AIM OF THE EXERCISE => Please set down exactly the lines of the listing below from the line containing "s.sessions := rfl" through the line containing "s.pulls := rfl", both lines included, leaving out all other lines.
*** Opening of DATA ***
-- setReg
@[simp] theorem setReg_pending (r : Reg) (v : Nat) : (s.setReg r v).pending = s.pending := rfl
@[simp] theorem setReg_out (r : Reg) (v : Nat) : (s.setReg r v).out = s.out := rfl
@[simp] theorem setReg_regs (r : Reg) (v : Nat) : (s.setReg r v).regs = s.regs.set r (BitVec.ofNat 64 v) := rfl
@[simp] theorem setReg_pmc (r : Reg) (v : Nat) : (s.setReg r v).pmc = s.pmc := rfl
@[simp] theorem setReg_aon (r : Reg) (v : Nat) : (s.setReg r v).aon = s.aon := rfl
@[simp] theorem setReg_freeCtr (r : Reg) (v : Nat) : (s.setReg r v).freeCtr = s.freeCtr := rfl
@[simp] theorem setReg_boot (r : Reg) (v : Nat) : (s.setReg r v).boot = s.boot := rfl
@[simp] theorem setReg_sec (r : Reg) (v : Nat) : (s.setReg r v).sec = s.sec := rfl
@[simp] theorem setReg_err (r : Reg) (v : Nat) : (s.setReg r v).err = s.err := rfl
@[simp] theorem setReg_pins (r : Reg) (v : Nat) : (s.setReg r v).pins = s.pins := rfl
@[simp] theorem setReg_flash (r : Reg) (v : Nat) : (s.setReg r v).flash = s.flash := rfl
@[simp] theorem setReg_sqs (r : Reg) (v : Nat) : (s.setReg r v).sqs = s.sqs := rfl
@[simp] theorem setReg_cqs (r : Reg) (v : Nat) : (s.setReg r v).cqs = s.cqs := rfl
@[simp] theorem setReg_bounce (r : Reg) (v : Nat) : (s.setReg r v).bounce = s.bounce := rfl
@[simp] theorem setReg_mboxBusy (r : Reg) (v : Nat) : (s.setReg r v).mboxBusy = s.mboxBusy := rfl
@[simp] theorem setReg_arrived (r : Reg) (v : Nat) : (s.setReg r v).arrived = s.arrived := rfl
@[simp] theorem setReg_waitS15 (r : Reg) (v : Nat) : (s.setReg r v).waitS15 = s.waitS15 := rfl
@[simp] theorem setReg_sessions (r : Reg) (v : Nat) : (s.setReg r v).sessions = s.sessions := rfl
@[simp] theorem setReg_freed (r : Reg) (v : Nat) : (s.setReg r v).freed = s.freed := rfl
@[simp] theorem setReg_reqs (r : Reg) (v : Nat) : (s.setReg r v).reqs = s.reqs := rfl
@[simp] theorem setReg_handoffs (r : Reg) (v : Nat) : (s.setReg r v).handoffs = s.handoffs := rfl
@[simp] theorem setReg_parks (r : Reg) (v : Nat) : (s.setReg r v).parks = s.parks := rfl
@[simp] theorem setReg_revives (r : Reg) (v : Nat) : (s.setReg r v).revives = s.revives := rfl
@[simp] theorem setReg_movesOut (r : Reg) (v : Nat) : (s.setReg r v).movesOut = s.movesOut := rfl
@[simp] theorem setReg_movesIn (r : Reg) (v : Nat) : (s.setReg r v).movesIn = s.movesIn := rfl
@[simp] theorem setReg_pulls (r : Reg) (v : Nat) : (s.setReg r v).pulls = s.pulls := rfl
@[simp] theorem setReg_slices (r : Reg) (v : Nat) : (s.setReg r v).slices = s.slices := rfl
@[simp] theorem setReg_expertWait (r : Reg) (v : Nat) : (s.setReg r v).expertWait = s.expertWait := rfl
@[simp] theorem setReg_capSeq (r : Reg) (v : Nat) : (s.setReg r v).capSeq = s.capSeq := rfl
@[simp] theorem setReg_batches (r : Reg) (v : Nat) : (s.setReg r v).batches = s.batches := rfl
@[simp] theorem setReg_nextBatch (r : Reg) (v : Nat) : (s.setReg r v).nextBatch = s.nextBatch := rfl
@[simp] theorem setReg_ctxs (r : Reg) (v : Nat) : (s.setReg r v).ctxs = s.ctxs := rfl
@[simp] theorem setReg_cores (r : Reg) (v : Nat) : (s.setReg r v).cores = s.cores := rfl
@[simp] theorem setReg_courses (r : Reg) (v : Nat) : (s.setReg r v).courses = s.courses := rfl
@[simp] theorem setReg_bars (r : Reg) (v : Nat) : (s.setReg r v).bars = s.bars := rfl
@[simp] theorem setReg_tileFrames (r : Reg) (v : Nat) : (s.setReg r v).tileFrames = s.tileFrames := rfl
@[simp] theorem setReg_mortarFrames (r : Reg) (v : Nat) : (s.setReg r v).mortarFrames = s.mortarFrames := rfl
@[simp] theorem setReg_tiles (r : Reg) (v : Nat) : (s.setReg r v).tiles = s.tiles := rfl
@[simp] theorem setReg_ram (r : Reg) (v : Nat) : (s.setReg r v).ram = s.ram := rfl
@[simp] theorem setReg_prefixes (r : Reg) (v : Nat) : (s.setReg r v).prefixes = s.prefixes := rfl
@[simp] theorem setReg_grammars (r : Reg) (v : Nat) : (s.setReg r v).grammars = s.grammars := rfl
@[simp] theorem setReg_loadGens (r : Reg) (v : Nat) : (s.setReg r v).loadGens = s.loadGens := rfl
@[simp] theorem setReg_qry (r : Reg) (v : Nat) : (s.setReg r v).qry = s.qry := rfl
@[simp] theorem setReg_bonds (r : Reg) (v : Nat) : (s.setReg r v).bonds = s.bonds := rfl
@[simp] theorem setReg_nextSeq (r : Reg) (v : Nat) : (s.setReg r v).nextSeq = s.nextSeq := rfl
@[simp] theorem setReg_bondWaits (r : Reg) (v : Nat) : (s.setReg r v).bondWaits = s.bondWaits := rfl
@[simp] theorem setReg_mirror (r : Reg) (v : Nat) : (s.setReg r v).mirror = s.mirror := rfl
@[simp] theorem setReg_reports (r : Reg) (v : Nat) : (s.setReg r v).reports = s.reports := rfl
@[simp] theorem setReg_colls (r : Reg) (v : Nat) : (s.setReg r v).colls = s.colls := rfl
@[simp] theorem setReg_scans (r : Reg) (v : Nat) : (s.setReg r v).scans = s.scans := rfl
@[simp] theorem setReg_ckp (r : Reg) (v : Nat) : (s.setReg r v).ckp = s.ckp := rfl
@[simp] theorem setReg_ports (r : Reg) (v : Nat) : (s.setReg r v).ports = s.ports := rfl
@[simp] theorem setReg_peers (r : Reg) (v : Nat) : (s.setReg r v).peers = s.peers := rfl
@[simp] theorem setReg_comps (r : Reg) (v : Nat) : (s.setReg r v).comps = s.comps := rfl
@[simp] theorem setReg_forwards (r : Reg) (v : Nat) : (s.setReg r v).forwards = s.forwards := rfl
@[simp] theorem setReg_resets (r : Reg) (v : Nat) : (s.setReg r v).resets = s.resets := rfl
@[simp] theorem setReg_removals (r : Reg) (v : Nat) : (s.setReg r v).removals = s.removals := rfl
@[simp] theorem setReg_removeWait (r : Reg) (v : Nat) : (s.setReg r v).removeWait = s.removeWait := rfl
@[simp] theorem setReg_allocWait (r : Reg) (v : Nat) : (s.setReg r v).allocWait = s.allocWait := rfl
@[simp] theorem setReg_regPages (r : Reg) (v : Nat) : (s.setReg r v).regPages = s.regPages := rfl
@[simp] theorem setReg_lateEnds (r : Reg) (v : Nat) : (s.setReg r v).lateEnds = s.lateEnds := rfl
@[simp] theorem setReg_selfRefresh (r : Reg) (v : Nat) : (s.setReg r v).selfRefresh = s.selfRefresh := rfl
@[simp] theorem setReg_patrol (r : Reg) (v : Nat) : (s.setReg r v).patrol = s.patrol := rfl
*** Close of DATA ***
RESULT =>
@[simp] theorem setReg_sessions (r : Reg) (v : Nat) : (s.setReg r v).sessions = s.sessions := rfl
@[simp] theorem setReg_freed (r : Reg) (v : Nat) : (s.setReg r v).freed = s.freed := rfl
@[simp] theorem setReg_reqs (r : Reg) (v : Nat) : (s.setReg r v).reqs = s.reqs := rfl
@[simp] theorem setReg_handoffs (r : Reg) (v : Nat) : (s.setReg r v).handoffs = s.handoffs := rfl
@[simp] theorem setReg_parks (r : Reg) (v : Nat) : (s.setReg r v).parks = s.parks := rfl
@[simp] theorem setReg_revives (r : Reg) (v : Nat) : (s.setReg r v).revives = s.revives := rfl
@[simp] theorem setReg_movesOut (r : Reg) (v : Nat) : (s.setReg r v).movesOut = s.movesOut := rfl
@[simp] theorem setReg_movesIn (r : Reg) (v : Nat) : (s.setReg r v).movesIn = s.movesIn := rfl
@[simp] theorem setReg_pulls (r : Reg) (v : Nat) : (s.setReg r v).pulls = s.pulls := rfl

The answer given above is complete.